2) *ML Training:* While specific classes of circuits show certain positive learnability results [14], they do not cover the circuits we consider here. In contrast, we focus on learning when a circuit does not work as desired, i.e., the circuit contains timing errors. Capturing the timing errors requires learning the dynamic path sensitization by specific input workload. Thus, we evaluate several widely-used supervised learning classification methods: k-nearest neighbor (**k-NN**), support vector machine (**SVM**), linear regression (**LR**), and random forest (**RF**) for their increased sophistication and practical use.

**k-NN** provides useful theoretical properties [5] and has limited parameters to train. **k-NN** predicts the target by local interpolation of the targets associated of the K nearest neighbors in the training set. **LR** and **SVM** can learn weights w on each feature including each bit position. By using these two methods, we consider the disparity of significance of different bit positions in sensitizing paths. **RF** is an ensemble learning method that constructs multiple decision trees and uses majority votes to improve accuracy and prevent overfitting. Decision trees are a non-parametric supervised learning method that aims to establish a set of decision rules from training data. This method emphasizes the disparity of different features as well as considering the interaction between different features.

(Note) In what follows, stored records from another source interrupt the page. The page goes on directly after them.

theorem decision_overflow {withheld : List LineNo} {h : HuntPart} {t : GroupNo} {s : State}
    (ht : (s.deng.groups.get h.group).config.overflowTarget = some t)
    (hd : (s.deng.groups.get h.group).night = false → offerable withheld h.group s = []
      ∧ (s.deng.groups.get h.group).config.capacity ≤ (queueOf h.group s).length) : decision withheld h s = .overflow t := by
  by_cases night : (s.deng.groups.get h.group).night = true
  · simp [decision, night, ht]
  · obtain ⟨he, hr⟩ := hd (by simpa using night)
    have none : (select withheld h.group h.tried s).1 = [] := by rw [select_fst, selectable_eq_nil.mpr he, pickByMode_nil]
    have room : queueHasRoom h.group s = false := by simpa [queueHasRoom] using hr
    simp [decision, night, none, room, ht]

theorem decision_turnAway {withheld : List LineNo} {h : HuntPart} {s : State}
    (hn : (s.deng.groups.get h.group).night = false → offerable withheld h.group s = [])
    (ht : (s.deng.groups.get h.group).config.overflowTarget = none)
    (hr : (s.deng.groups.get h.group).config.capacity ≤ (queueOf h.group s).length) : decision withheld h s = .turnAway := by
  have room : queueHasRoom h.group s = false := by simpa [queueHasRoom] using hr
  by_cases night : (s.deng.groups.get h.group).night = true
  · simp [decision, night, ht, room]
  · have none : (select withheld h.group h.tried s).1 = [] := by
      rw [select_fst, selectable_eq_nil.mpr (hn (by simpa using night)), pickByMode_nil]
    simp [decision, night, none, room, ht]

theorem decision_offer {withheld : List LineNo} {h : HuntPart} {s : State} (hn : (s.deng.groups.get h.group).night = false)
    (hs : (select withheld h.group h.tried s).1 ≠ []) :
    decision withheld h s = .offer (select withheld h.group h.tried s).1 (select withheld h.group h.tried s).2 := by
  simp [decision, hn, hs]

/-- Lines that a call has let go are withheld, so they offer nothing that was not offered before. -/
theorem offerable_outcome {withheld : List LineNo} {g : GroupNo} {s : State} {res : LineNo → Option CallRef}
    (hres : ∀ k, k ∉ withheld → res k = (s.lmon.shadows.get k).reservation) (calls : List CallRecord) (ns : List Notice)
    (h : ∀ i, eligibleAt g i s = false) : offerable withheld g (outcome res calls s.deng.groups ns s) = [] := by
  refine List.filter_eq_nil_iff.mpr fun i hi hw => ?_
  rw [mem_eligibles, eligibleAt_iff] at hi
  obtain ⟨he, hin, hl⟩ := hi
  simp only [outcome_groups] at he hin hl hw
  have hl' : lineFree ((s.deng.groups.get g).members.get i).line s = true := by
    simpa [lineFree, hres _ (of_decide_eq_true hw)] using hl
  exact absurd (eligibleAt_iff.mpr ⟨he, hin, hl'⟩) (by simp [h i])

theorem offerable_of_not_eligible {withheld : List LineNo} {g : GroupNo} {s : State} (h : ∀ i, eligibleAt g i s = false) :
    offerable withheld g s = [] :=
  List.filter_eq_nil_iff.mpr fun i hi => absurd (mem_eligibles.mp hi) (by simp [h i])

/-! ### Leaving a group and arriving at another (R37, R43) -/

theorem secondsTimer_eq (n : Nat) (s : State) :
    secondsTimer n s = if n = 0 then none else some (s.ptu.clock + 1000 * n) := rfl

/-- The call record as an overflow brings it to a group: without lines, one hop more. -/
def overflownCall (c : CallRecord) (h : HuntPart) (g : GroupNo) (s : State) : CallRecord :=
  { c with state := .offered, ringing := [], reservations := [], hunt := some (arrived g (nextHop h.hops) h s) }

@[simp] theorem overflownCall_ref (c : CallRecord) (h : HuntPart) (g : GroupNo) (s : State) :
    (overflownCall c h g s).ref = c.ref := rfl

/-- The state with the call just arrived by an overflow at a group that has not distributed it yet. -/
def overflownState (c : CallRecord) (h : HuntPart) (g : GroupNo) (s : State) : State :=
  outcome (unreserved (reservedLines c) s) (replaced c.ref (overflownCall c h g s) s) s.deng.groups
    (withdrawals .overflow c ++ [.overflow h.group g (nextHop h.hops).val c.ref]) s

theorem arrived_overflowAt (g : GroupNo) (s : State) :
    (if (s.deng.groups.get g).config.overflowTarget.isSome then secondsTimer (s.deng.groups.get g).config.overflowWait s else none)
      = if (s.deng.groups.get g).config.overflowTarget.isSome ∧ (s.deng.groups.get g).config.overflowWait ≠ 0 then
          some (s.ptu.clock + 1000 * (s.deng.groups.get g).config.overflowWait) else none := by
  rw [secondsTimer_eq]
  by_cases ht : (s.deng.groups.get g).config.overflowTarget.isSome <;>
    by_cases hw : (s.deng.groups.get g).config.overflowWait = 0 <;> simp [ht, hw]

/-- An arrival sets the HUNT fields as R37 and R45 say. -/
theorem beginArrival_eq (r : CallRef) (g : GroupNo) (s : State) :
    beginArrival r g s = modCall r (fun c => { c with
      hunt := c.hunt.map fun h => { arrived g h.hops h s with noAnswerAt := h.noAnswerAt } }) s := by
  simp only [beginArrival, arrived_overflowAt, modHunt]
  simp only [secondsTimer_eq, arrived]

theorem arrived_congr {s t : State} (g : GroupNo) (hops : Fin 5) (h : HuntPart)
    (hg : t.deng.groups.get g = s.deng.groups.get g) (hp : t.ptu = s.ptu) : arrived g hops h t = arrived g hops h s := by
  simp only [arrived, hg, hp]

/-- Steps 2 to 7 of an overflow (R43): the call arrives at the target. -/
theorem beginArrival_leaveGroup {c : CallRecord} {h : HuntPart} {s : State} (hc : Holds c s) (hh : c.hunt = some h)
    (hf : FloorOff h.group s) (g : GroupNo) :
    beginArrival c.ref g (leaveGroup c.ref g s) = overflownState c h g s := by
  have off : ∀ res calls ns, FloorOff h.group (outcome res calls s.deng.groups ns s) := fun _ _ _ => hf.of_groups rfl
  have hleft : leaveGroup c.ref g s = outcome (unreserved (reservedLines c) s)
      (replaced c.ref { c with
        state := .offered, ringing := [], reservations := []
        hunt := some { h with hops := nextHop h.hops, noAnswerAt := none, overflowAt := none, floorAt := none } } s)
      s.deng.groups (withdrawals .overflow c ++ [.overflow h.group g (nextHop h.hops).val c.ref]) s := by
    simp only [leaveGroup, hc.found, hh, raiseWithdrawals_eq, clearReservations_eq, outcome_raiseAll, unreserved_raiseAll,
      raiseAll_deng, modCall_outcome, modHunt, hc.map_eq, map_replaced, raiseNotice_outcome, (off _ _ _).evalOver,
      List.append_nil, Option.map_some]
  rw [hleft]
  simp only [beginArrival_eq, modCall_outcome, map_replaced, Option.map_some, arrived, outcome_groups, outcome_ptu]
  rfl

theorem huntOf_eq {c : CallRecord} {r : CallRef} {s : State} (h : findCall r s = some c) : huntOf r s = c.hunt := by
  simp [huntOf, h]

theorem linesOf_eq {c : CallRecord} {r : CallRef} {s : State} (h : findCall r s = some c) : linesOf r s = reservedLines c := by
  simp [linesOf, h]

theorem findCall_outcome (r : CallRef) (res : LineNo → Option CallRef) (calls : List CallRecord) (groups : Vector HuntGroup 64)
    (ns : List Notice) (s : State) :
    findCall r (outcome res calls groups ns s) = calls.find? fun c => c.ref = r := rfl

/-- The overflown call is in use at the target. -/
theorem holds_overflown {c : CallRecord} {s : State} (hc : Holds c s) (h : HuntPart) (g : GroupNo) :
    Holds (overflownCall c h g s) (overflownState c h g s) := by
  refine ⟨(findCall_outcome _ _ _ _ _ _).trans (find?_replaced hc.mem rfl rfl), fun d hd hr => ?_⟩
  obtain rfl | ⟨-, hne⟩ := mem_replaced hd
  · rfl
  · exact absurd hr hne

/-- An overflow whose call comes to rest, or is turned away, at the target. -/
theorem overflowN_ends {c : CallRecord} {h : HuntPart} {s : State} (hc : Holds c s) (hh : c.hunt = some h)
    (hf : FloorOff h.group s) {duringHunt : Bool} {n : Nat} {withheld : List LineNo} {g : GroupNo} {d : Decision}
    (hd : decision (withheld ++ reservedLines c) (arrived g (nextHop h.hops) h s) (overflownState c h g s) = d)
    (hne : ∀ t, d ≠ .overflow t) :
    overflowN duringHunt (n + 1) withheld c.ref g s
      = (arbitrateAll (reservedLines c)
          (carryOut duringHunt c.ref (arrived g (nextHop h.hops) h s) d (overflownState c h g s)).1,
        (carryOut duringHunt c.ref (arrived g (nextHop h.hops) h s) d (overflownState c h g s)).2) := by
  have hunt1 : huntOf c.ref (overflownState c h g s) = some (arrived g (nextHop h.hops) h s) :=
    huntOf_eq (holds_overflown hc h g).found
  simp only [overflowN, beginArrival_leaveGroup hc hh hf, linesOf_eq hc.found, hunt1, hd]

/-- An overflow whose call overflows on from the target. -/
theorem overflowN_again {c : CallRecord} {h : HuntPart} {s : State} (hc : Holds c s) (hh : c.hunt = some h)
    (hf : FloorOff h.group s) {duringHunt : Bool} {n : Nat} {withheld : List LineNo} {g t : GroupNo}
    (hd : decision (withheld ++ reservedLines c) (arrived g (nextHop h.hops) h s) (overflownState c h g s) = .overflow t) :
    overflowN duringHunt (n + 1) withheld c.ref g s
      = (arbitrateAll (reservedLines c) (overflowN duringHunt n (withheld ++ reservedLines c) c.ref t (overflownState c h g s)).1,
        (overflowN duringHunt n (withheld ++ reservedLines c) c.ref t (overflownState c h g s)).2) := by
  have hunt1 : huntOf c.ref (overflownState c h g s) = some (arrived g (nextHop h.hops) h s) :=
    huntOf_eq (holds_overflown hc h g).found
  simp only [overflowN, beginArrival_leaveGroup hc hh hf, linesOf_eq hc.found, hunt1, hd]

/-! ### Queueing (R38) -/

/-- The place of a call in a group's queue among some call records, the head being 1. -/
def placeIn (r : CallRef) (g : GroupNo) (calls : List CallRecord) : Nat := (byPriority (queuedIn g calls)).findIdx (·.ref = r) + 1

theorem queuePosition_eq (r : CallRef) (g : GroupNo) (s : State) : queuePosition r g s = placeIn r g s.deng.calls := rfl

/-- The record of a call once it has queued. -/
def queuedCall (c : CallRecord) : CallRecord :=
  { c with state := .queued, hunt := c.hunt.map fun h => { h with noAnswerAt := none } }

/-- A call that queues: its record, QUEUED with its place, and then the floor condition. -/
theorem queueCall_eq {c : CallRecord} {s : State} (hc : Holds c s) (g : GroupNo) :
    queueCall c.ref g s = evalFloor g (outcome (unreserved [] s) (replaced c.ref (queuedCall c) s) s.deng.groups
      [.queued g (placeIn c.ref g (replaced c.ref (queuedCall c) s)) c.ref] s) := by
  have h1 : modHunt c.ref (fun h => { h with noAnswerAt := none }) (modCall c.ref (fun c => { c with state := .queued }) s)
      = outcome (unreserved [] s) (replaced c.ref (queuedCall c) s) s.deng.groups [] s := by
    simp only [modHunt, modCall_eq_outcome hc, modCall_outcome, map_replaced]
    rfl
  simp only [queueCall, h1, queuePosition_eq, outcome_calls, raiseNotice_outcome, List.nil_append]

end Sys2Proof.Machine
end

section
namespace Sys2Proof.Machine

/-! ### An overflow that comes to rest in a queue, and one that has no hop left (R43) -/

@[simp] theorem unreserved_outcome (res : LineNo → Option CallRef) (calls : List CallRecord) (groups : Vector HuntGroup 64)
    (ns : List Notice) (s : State) : unreserved [] (outcome res calls groups ns s) = res := by
  funext k; simp [unreserved]

/-- Only notices were raised. -/
theorem outcome_notices (ns : List Notice) (s : State) :
    outcome (unreserved [] s) s.deng.calls s.deng.groups ns s = raiseAll ns s := by
  conv_rhs => rw [← outcome_self s]
  rw [raiseAll_outcome, List.nil_append]

theorem replaced_outcome {r : CallRef} {c d : CallRecord} (hd : d.ref = r) (res : LineNo → Option CallRef)
    (groups : Vector HuntGroup 64) (ns : List Notice) (s : State) :
    replaced r c (outcome res (replaced r d s) groups ns s) = replaced r c s :=
  map_replaced (fun _ => c) hd

theorem inGroup_iff {g : GroupNo} {c : CallRecord} {h : HuntPart} (hh : c.hunt = some h) : inGroup g c = true ↔ h.group = g := by
  simp [inGroup, hh]

/-- The queue of a group does not change when a call that is not queued there overflows. -/
theorem queueOf_overflown {c : CallRecord} {h : HuntPart} {g x : GroupNo} {s : State} (hc : Holds c s) (hh : c.hunt = some h)
    (hne : c.state ≠ .queued ∨ h.group ≠ x) : queueOf x (overflownState c h g s) = queueOf x s := by
  have out : ∀ d ∈ s.deng.calls, d.ref = c.ref → d.state ≠ .queued ∨ inGroup x d = false := fun d hd hr => by
    rw [hc.only d hd hr]
    exact hne.imp id fun e => by simpa [inGroup, hh] using e
  rw [queueOf, queueOf, overflownState, outcome_calls, queuedIn_replaced (.inl (by simp [overflownCall])) out]

theorem offerable_overflown {withheld : List LineNo} {c : CallRecord} {h : HuntPart} {g x : GroupNo} {s : State}
    (hn : ∀ i, eligibleAt x i s = false) : offerable (withheld ++ reservedLines c) x (overflownState c h g s) = [] :=
  offerable_outcome (fun k hk => by simp_all [unreserved]) _ _ hn

theorem carryOut_queue (duringHunt : Bool) (r : CallRef) (h : HuntPart) (s : State) :
    carryOut duringHunt r h .queue s = (queueCall r h.group s, .resting) := rfl

@[simp] theorem arrived_group (g : GroupNo) (hops : Fin 5) (h : HuntPart) (s : State) : (arrived g hops h s).group = g := rfl

/-- A call overflows into a group that can only queue it, before the lines it let go are arbitrated. -/
theorem overflowN_queues {c : CallRecord} {h : HuntPart} {g : GroupNo} {s : State} (hc : Holds c s) (hh : c.hunt = some h)
    (hf : FloorOff h.group s) (hg : FloorOff g s) (hq : CanOnlyQueue g s) (hne : c.state ≠ .queued ∨ h.group ≠ g)
    (duringHunt : Bool) (n : Nat) (withheld : List LineNo) :
    overflowN duringHunt (n + 1) withheld c.ref g s =
      (arbitrateAll (reservedLines c) (outcome (unreserved (reservedLines c) s)
        (replaced c.ref (queuedCall (overflownCall c h g s)) s) s.deng.groups
        (withdrawals .overflow c ++ [.overflow h.group g (nextHop h.hops).val c.ref,
          .queued g (placeIn c.ref g (replaced c.ref (queuedCall (overflownCall c h g s)) s)) c.ref]) s),
      .resting) := by
  have hd : decision (withheld ++ reservedLines c) (arrived g (nextHop h.hops) h s) (overflownState c h g s) = .queue := by
    refine decision_queue ?_ ?_
    · show if (s.deng.groups.get g).night = true then (s.deng.groups.get g).config.overflowTarget = none
        else offerable (withheld ++ reservedLines c) g (overflownState c h g s) = []
      have hn := hq.noOffer
      split
      · next night => exact (if_pos night).mp hn
      · next day => exact offerable_overflown ((if_neg day).mp hn)
    · show (queueOf g (overflownState c h g s)).length < (s.deng.groups.get g).config.capacity
      rw [queueOf_overflown hc hh hne]
      exact hq.room
  rw [overflowN_ends hc hh hf hd (by simp)]
  have off : ∀ res calls ns, FloorOff g (outcome res calls s.deng.groups ns s) := fun _ _ _ => hg.of_groups rfl
  have hqueue := queueCall_eq (holds_overflown hc h g) g
  rw [overflownCall_ref] at hqueue
  rw [carryOut_queue, arrived_group, hqueue]
  simp only [overflownState, unreserved_outcome, outcome_groups, outcome_outcome,
    replaced_outcome (overflownCall_ref c h g s), (off _ _ _).eval, List.append_assoc, List.cons_append, List.nil_append]

/-- No arbitration takes a line that an overflow or a deflection lets go, where the call has none or is alone. -/
theorem arbitrateAll_of_alone {ls : List LineNo} {r : CallRef} {s t : State} (h : Alone r s)
    (ht : ∀ d ∈ t.deng.calls, (d ∈ s.deng.calls ∧ d.ref ≠ r) ∨ ∀ l ∈ ls, claims l t d = false) : arbitrateAll ls t = t :=
  arbitrateAll_of_no_claims fun l hl d hd => by
    obtain ⟨hm, hne⟩ | hc := ht d hd
    · exact claims_of_direct (h d hm hne)
    · exact hc l hl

Table.II presents the prediction accuracy, training and testing time of four methods using 200K training data and 200K test data under a computer configuration of 2-core Intel(R) Xeon(R) CPU E5504@2.00GHz and 50GB memory. Based on the results, we choose **RF** due to its high accuracy, fast computing time and superior interpretability. Actually, **RF** fits our task scenario better than other methods because it can interpret the significance disparity between different features (compared with KNN) and it considers the interactions among different bits/features (compared with SVM and LR). Since the training process is a one-shot offline activity, the testing time is more important for users. We will open-source the pre-trained models for research community.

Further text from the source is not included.